Nie jestem w stanie dokładniej opisać tego stanu, cztery osoby w jednej, cztery strumienie myśli, cztery, widoki, cztery serca. To było tak realne. Wielo-świadomość? Nie wiem, dodam, że obudziłem się w takiej pozycji w jakiej widziałem sam siebie podczas snu.

 

Ktoś ma pomysł co to może znaczyć? Jakiś komentarz? A może komuś przydarzyło się kiedyś coś podobnego?

Odnośnik do komentarza
Udostępnij na innych stronach

Z punktu widzenia Jungowskiego podejścia, można patrzeć na liczbę cztery jako liczbę symbolizującą jedność z samym sobą. Jung uważał, że każdy z nas odbiera świat za pomocą czterech funkcji: myślenia, uczucia, intuicji i doznania. Zwykle jedna z nich jest wiodąca, a jedna zostaje na szarym końcu. Sny o czwórkach mogą oznaczać, że te cztery funkcje jednoczą się tworząc całość. Ponoć uzyskanie tej jedności jest celem do jakiego dążymy w rozwoju. Dziewczyna zgodnie z tą samą teorią byłaby symbolem twojej duszy, z którą uzyskałeś kontakt. Kontakt ten dodaje ci energii i siły do życia i rozwoju. To wygląda na jeden z tak zwanych "Wielkich Snów", kamieni milowych na drodze rozwoju człowieka.

Odnośnik do komentarza
Udostępnij na innych stronach

Symbolem duszy? Możliwe jest by była to moja podświadomość bądź dajmon?

Z tego co napisała OazaSpokoju, mam rozumieć, że ten sen był pewnego rodzaju wskazówką do zjednoczenia w/w funkcji?

Odnośnik do komentarza
Udostępnij na innych stronach

Dajmon/Podświadomość/Dusza...nie mówię w religijnym tego słowa znaczeniu. To pojęcia podobne. Nie wiem na ile wskazówką, a na ile informacją, że podświadomość zaczyna zbierać cię w jedno.

Odnośnik do komentarza
Udostępnij na innych stronach

Miałem sen, w którym byłem szczęśliwy z kobietą, dogadywaliśmy się bez słów. Minęło kilka lat i zobaczyłem ją w realu. Oczywiście jesteśmy razem, sen zamienił się w rzeczywistość.

Chłopie poznaj ją, bo to może być ta Jedyna.
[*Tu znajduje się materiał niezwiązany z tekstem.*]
/-- Settles O27: the key tested is the low nibble of Vx, the only nibble with the number V[x] mod 16. -/
theorem keySkips : Obligations.KeySkips := by
  intro x k s hk
  obtain rfl : k = lowNibble (readReg s x) := eq_lowNibble_of_toNat hk
  exact ⟨⟨_, exec_skp x s, skipIf_flag _ s⟩, ⟨_, exec_sknp x s, skipIf_not_flag _ s⟩⟩

end Sys2Proof.Machine

/-!
PROOFS. The family 48_timers.md: the three timer copies (R160, R161, R162). Each is one write and an advance: of a register
for LD Vx, DT, of DT for LD DT, Vx, and of ST for LD ST, Vx.
-/
namespace Sys2Proof.Machine

@[simp] theorem exec_ldVxDt (x : RegNum) (s : State) :
    exec (.ldVxDt x) s = .next (advance (writeReg x s.dt s)) := rfl

@[simp] theorem exec_ldDtVx (x : RegNum) (s : State) :
    exec (.ldDtVx x) s = .next (advance (setDelay (readReg s x) s)) := rfl

@[simp] theorem exec_ldStVx (x : RegNum) (s : State) :
    exec (.ldStVx x) s = .next (advance (setSound (readReg s x) s)) := rfl

theorem dt_advance_setDelay (b : Byte) (s : State) : (advance (setDelay b s)).dt = b := by
  rw [advance_dt, setDelay_dt]

theorem st_advance_setSound (b : Byte) (s : State) : (advance (setSound b s)).st = b := by
  rw [advance_st, setSound_st]

/-- One write of DT and an advance: pc is 2 further, and only DT is outside the frame. -/
theorem pcPlus_and_frame_advance_setDelay (b : Byte) (s : State) :
    PcPlus 2 s (advance (setDelay b s)) ∧ Frame { delay := true } s (advance (setDelay b s)) :=
  ⟨pcPlus_advance s _ (setDelay_pc b s), ((Frame.refl _ s).setDelay rfl b).advance⟩

/-- One write of ST and an advance: pc is 2 further, and only ST is outside the frame. -/
theorem pcPlus_and_frame_advance_setSound (b : Byte) (s : State) :
    PcPlus 2 s (advance (setSound b s)) ∧ Frame { sound := true } s (advance (setSound b s)) :=
  ⟨pcPlus_advance s _ (setSound_pc b s), ((Frame.refl _ s).setSound rfl b).advance⟩

/-- Settles O29: each copy writes the byte its source held before the step, and the advance leaves it in place. -/
theorem timerCopies : Obligations.TimerCopies := by
  intro x s
  refine ⟨⟨_, exec_ldVxDt x s, ?_⟩, ⟨_, exec_ldDtVx x s, ?_⟩, ⟨_, exec_ldStVx x s, ?_⟩⟩
  · exact ⟨readReg_advance_writeReg_self x s.dt s, pcPlus_and_frame_advance_writeReg x s.dt s⟩
  · exact ⟨dt_advance_setDelay _ s, pcPlus_and_frame_advance_setDelay _ s⟩
  · exact ⟨st_advance_setSound _ s, pcPlus_and_frame_advance_setSound _ s⟩

end Sys2Proof.Machine

/-!
PROOFS. Decode and encode (30_encoding.md): the two directions between words and well-formed instructions (R76, R88), the
illegal words (R90) and the rows of the opcode table. The idea throughout: a word is put together from its fields, so a row
of the table is decided by the family and, in families 8, E and F, by the low nibble or byte.
-/
namespace Sys2Proof

/-! ### Decoding what was encoded -/

theorem decodeWord?_of_op_zero {w : Word} (h : opField w = 0) : decodeWord? w = some (decodeFamily0 w) := by
  rw [decodeWord?, h]
  rfl

theorem decodeFamily0_eq_sys {w : Word} (hcls : nnnField w ≠ 0x0E0) (hret : nnnField w ≠ 0x0EE) :
    decodeFamily0 w = .sys (nnnField w) := by
  rw [decodeFamily0, if_neg hcls, if_neg hret]

/-- Decode and encode agree: the fields of an encoded word are the operands. -/
theorem decodeWord?_encode {i : Instr} (h : i.wellFormed = true) : decodeWord? (encode i) = some i := by
  cases i with
  | cls => rfl
  | ret => rfl
  | sys nnn =>
    simp only [Instr.wellFormed, Bool.and_eq_true, bne_iff_ne] at h
    obtain ⟨hcls, hret⟩ := h
    have hnnn : nnnField (formatNNN 0 nnn) = nnn := nnnField_formatNNN 0 nnn
    rw [encode, decodeWord?_of_op_zero (opField_formatNNN _ _), decodeFamily0_eq_sys (by rwa [hnnn]) (by rwa [hnnn]), hnnn]
  | ldReg x y | orReg x y | andReg x y | xorReg x y | addReg x y | sub x y | shr x y | subn x y | shl x y =>
    simp [encode, decodeWord?, decodeFamily8]
  | skp x | sknp x => simp [encode, decodeWord?, decodeFamilyE]
  | ldVxDt x | ldVxK x | ldDtVx x | ldStVx x | addI x | ldF x | ldB x | stRegs x | ldRegs x =>
    simp [encode, decodeWord?, decodeFamilyF]
  | _ => simp [encode, decodeWord?]

/-- Decoding bytes decodes the word of the first two and hands back the others. -/
theorem decode_bytesOfWord {w : Word} {i : Instr} (h : decodeWord w = .ok i) (rest : List Byte) :
    decode (bytesOfWord w ++ rest) = .ok (i, rest) := by
  simp only [bytesOfWord, List.cons_append, List.nil_append, decode, wordOfBytes_bytesOfWord, h]

/-- Settles O45: the fields of the encoded word are the operands, and its two bytes make the word again. -/
theorem decodeOfEncode : Obligations.DecodeOfEncode := by
  intro i hi
  have hw : decodeWord (encode i) = .ok i := (decodeWord_ok_iff _ i).2 (decodeWord?_encode hi)
  exact ⟨hw, decode_bytesOfWord hw⟩

/-! ### Encoding what was decoded -/

theorem formatNNN_of_op {w : Word} {op : Nibble} (h : opField w = op) : formatNNN op (nnnField w) = w :=
  h ▸ formatNNN_fields w

theorem formatXNN_of_op {w : Word} {op : Nibble} (h : opField w = op) : formatXNN op (xField w) (nnField w) = w :=
  h ▸ formatXNN_fields w

theorem formatXYN_of_op {w : Word} {op : Nibble} (h : opField w = op) :
    formatXYN op (xField w) (yField w) (nField w) = w :=
  h ▸ formatXYN_fields w

theorem formatXNN_of_op_nn {w : Word} {op : Nibble} {nn : Byte} (h : opField w = op) (hnn : nnField w = nn) :
    formatXNN op (xField w) nn = w :=
  hnn ▸ formatXNN_of_op h

theorem formatXYN_of_op_n {w : Word} {op n : Nibble} (h : opField w = op) (hn : nField w = n) :
    formatXYN op (xField w) (yField w) n = w :=
  hn ▸ formatXYN_of_op h

theorem encode_decodeFamily0 {w : Word} (h : opField w = 0) :
    (decodeFamily0 w).wellFormed = true ∧ encode (decodeFamily0 w) = w := by
  have hw : formatNNN 0 (nnnField w) = w := formatNNN_of_op h
  unfold decodeFamily0
  split
  · next hcls => rw [hcls] at hw; exact ⟨rfl, hw⟩
  · next hcls =>
    split
    · next hret => rw [hret] at hw; exact ⟨rfl, hw⟩
    · next hret =>
      have hwf : (Instr.sys (nnnField w)).wellFormed = true :=
        Bool.and_eq_true_iff.2 ⟨bne_iff_ne.2 hcls, bne_iff_ne.2 hret⟩
      exact ⟨hwf, hw⟩

theorem encode_of_decodeFamily8 {w : Word} {i : Instr} (h : opField w = 8) (hi : decodeFamily8 w = some i) :
    i.wellFormed = true ∧ encode i = w := by
  unfold decodeFamily8 at hi
  split at hi <;> cases hi <;> next hn => exact ⟨rfl, formatXYN_of_op_n h hn⟩

theorem encode_of_decodeFamilyE {w : Word} {i : Instr} (h : opField w = 0xE) (hi : decodeFamilyE w = some i) :
    i.wellFormed = true ∧ encode i = w := by
  unfold decodeFamilyE at hi
  split at hi <;> cases hi <;> next hnn => exact ⟨rfl, formatXNN_of_op_nn h hnn⟩

theorem encode_of_decodeFamilyF {w : Word} {i : Instr} (h : opField w = 0xF) (hi : decodeFamilyF w = some i) :
    i.wellFormed = true ∧ encode i = w := by
  unfold decodeFamilyF at hi
  split at hi <;> cases hi <;> next hnn => exact ⟨rfl, formatXNN_of_op_nn h hnn⟩

/-- A nibble that is none of 0 to 14 is 15: the last arm of the decoder is family F. -/
theorem nibble_eq_fifteen (n : Nibble) (h : ∀ k : Fin 15, n ≠ BitVec.ofNat 4 k) : n = 0xF := by
  revert n; decide

theorem encode_of_decodeWord? {w : Word} {i : Instr} (h : decodeWord? w = some i) :
    i.wellFormed = true ∧ encode i = w := by
  unfold decodeWord? at h
  split at h
  · next hop => cases h; exact encode_decodeFamily0 hop
  · next hop => cases h; exact ⟨rfl, formatNNN_of_op hop⟩
  · next hop => cases h; exact ⟨rfl, formatNNN_of_op hop⟩
  · next hop => cases h; exact ⟨rfl, formatXNN_of_op hop⟩
  · next hop => cases h; exact ⟨rfl, formatXNN_of_op hop⟩
  · next hop => cases h; exact ⟨rfl, formatXYN_of_op hop⟩
  · next hop => cases h; exact ⟨rfl, formatXNN_of_op hop⟩
  · next hop => cases h; exact ⟨rfl, formatXNN_of_op hop⟩
  · next hop => exact encode_of_decodeFamily8 hop h
  · next hop => cases h; exact ⟨rfl, formatXYN_of_op hop⟩
  · next hop => cases h; exact ⟨rfl, formatNNN_of_op hop⟩
  · next hop => cases h; exact ⟨rfl, formatNNN_of_op hop⟩
  · next hop => cases h; exact ⟨rfl, formatXNN_of_op hop⟩
  · next hop => cases h; exact ⟨rfl, formatXYN_of_op hop⟩
  · next hop => exact encode_of_decodeFamilyE hop h
  · refine encode_of_decodeFamilyF (nibble_eq_fifteen _ fun k => ?_) h
    fin_cases k <;> assumption

/-- Settles O46: each family puts back the fields it took, and together they are the whole word. -/
theorem encodeOfDecode : Obligations.EncodeOfDecode := by
  intro w i h
  exact encode_of_decodeWord? ((decodeWord_ok_iff w i).1 h)

/-! ### The illegal words -/

theorem decodeWord_error_iff (w : Word) (e : DecodeError) :
    decodeWord w = .error e ↔ decodeWord? w = none ∧ e = .unknownOpcode w := by
  unfold decodeWord
  cases decodeWord? w with
  | some i => simp
  | none => simp [eq_comm]

/-- Only families 8, E and F reject, each by its own low nibble or byte. -/
theorem decodeWord?_eq_none_iff (w : Word) :
    decodeWord? w = none ↔
      (opField w = 0x8 ∧ decodeFamily8 w = none) ∨ (opField w = 0xE ∧ decodeFamilyE w = none) ∨
        (opField w = 0xF ∧ decodeFamilyF w = none) := by
  unfold decodeWord?
  split
  case h_16 =>
    have hop : opField w = 0xF := nibble_eq_fifteen _ fun k => by fin_cases k <;> assumption
    simp [hop]
  all_goals next hop => simp [hop]

theorem opField_eq_iff {w : Word} {op : Nibble} : opField w = op ↔ w.toNat / 4096 = op.toNat := by
  rw [← opField_toNat, BitVec.toNat_inj]

/-- Settles O47: the three families that reject, with the low nibbles and bytes that each of them leaves out. -/
theorem illegalWordsExactly : Obligations.IllegalWordsExactly := by
  intro w
  rw [decodeWord_error_iff, and_iff_left rfl, decodeWord?_eq_none_iff, decodeFamily8_eq_none, decodeFamilyE_eq_none,
    decodeFamilyF_eq_none, nField_toNat, nnField_toNat, opField_eq_iff, opField_eq_iff, opField_eq_iff]
  exact Iff.rfl

/-! ### The rows of the opcode table -/

/-- The word of a well-formed instruction meets that instruction's own row. -/
theorem selects_tag_encode : ∀ i : Instr, i.wellFormed = true → i.tag.selects (encode i) = true
  | .cls => Laws.EncodesInRow.cls
  | .ret => Laws.EncodesInRow.ret
  | .sys nnn => Laws.EncodesInRow.sys nnn
  | .jp nnn => Laws.EncodesInRow.jp nnn
  | .call nnn => Laws.EncodesInRow.call nnn
  | .seImm x nn => Laws.EncodesInRow.seImm x nn
  | .sneImm x nn => Laws.EncodesInRow.sneImm x nn
  | .seReg x y z => Laws.EncodesInRow.seReg x y z
  | .ldImm x nn => Laws.EncodesInRow.ldImm x nn
  | .addImm x nn => Laws.EncodesInRow.addImm x nn
  | .ldReg x y => Laws.EncodesInRow.ldReg x y
  | .orReg x y => Laws.EncodesInRow.orReg x y
  | .andReg x y => Laws.EncodesInRow.andReg x y
  | .xorReg x y => Laws.EncodesInRow.xorReg x y
  | .addReg x y => Laws.EncodesInRow.addReg x y
  | .sub x y => Laws.EncodesInRow.sub x y
  | .shr x y => Laws.EncodesInRow.shr x y
  | .subn x y => Laws.EncodesInRow.subn x y
  | .shl x y => Laws.EncodesInRow.shl x y
  | .sneReg x y z => Laws.EncodesInRow.sneReg x y z
  | .ldI nnn => Laws.EncodesInRow.ldI nnn
  | .jpV0 nnn => Laws.EncodesInRow.jpV0 nnn
  | .rnd x nn => Laws.EncodesInRow.rnd x nn
  | .drw x y n => Laws.EncodesInRow.drw x y n
  | .skp x => Laws.EncodesInRow.skp x
  | .sknp x => Laws.EncodesInRow.sknp x
  | .ldVxDt x => Laws.EncodesInRow.ldVxDt x
  | .ldVxK x => Laws.EncodesInRow.ldVxK x
  | .ldDtVx x => Laws.EncodesInRow.ldDtVx x
  | .ldStVx x => Laws.EncodesInRow.ldStVx x
  | .addI x => Laws.EncodesInRow.addI x
  | .ldF x => Laws.EncodesInRow.ldF x
  | .ldB x => Laws.EncodesInRow.ldB x
  | .stRegs x => Laws.EncodesInRow.stRegs x
  | .ldRegs x => Laws.EncodesInRow.ldRegs x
Będziesz miał ułatwione zadanie.

Odnośnik do komentarza
Udostępnij na innych stronach

czy ja wiem, nie czułem w śnie do Niej nic poza początkowym pożądaniem a później tylko współczuciem czy żalem i chęcią pocieszenia.

A tą jedyną myślę już poznałem;)

Odnośnik do komentarza
Udostępnij na innych stronach

Dołącz do dyskusji

Możesz dodać zawartość już teraz a zarejestrować się później. Jeśli posiadasz już konto, zaloguj się aby dodać zawartość za jego pomocą.
Uwaga: Twój wpis zanim będzie widoczny, będzie wymagał zatwierdzenia moderatora.

Gość
Dodaj odpowiedź do tematu...

×   Wklejono zawartość z formatowaniem.   Usuń formatowanie

  Dozwolonych jest tylko 75 emoji.

×   Odnośnik został automatycznie osadzony.   Przywróć wyświetlanie jako odnośnik

×   Przywrócono poprzednią zawartość.   Wyczyść edytor

×   Nie możesz bezpośrednio wkleić grafiki. Dodaj lub załącz grafiki z adresu URL.

×
×
  • Dodaj nową pozycję...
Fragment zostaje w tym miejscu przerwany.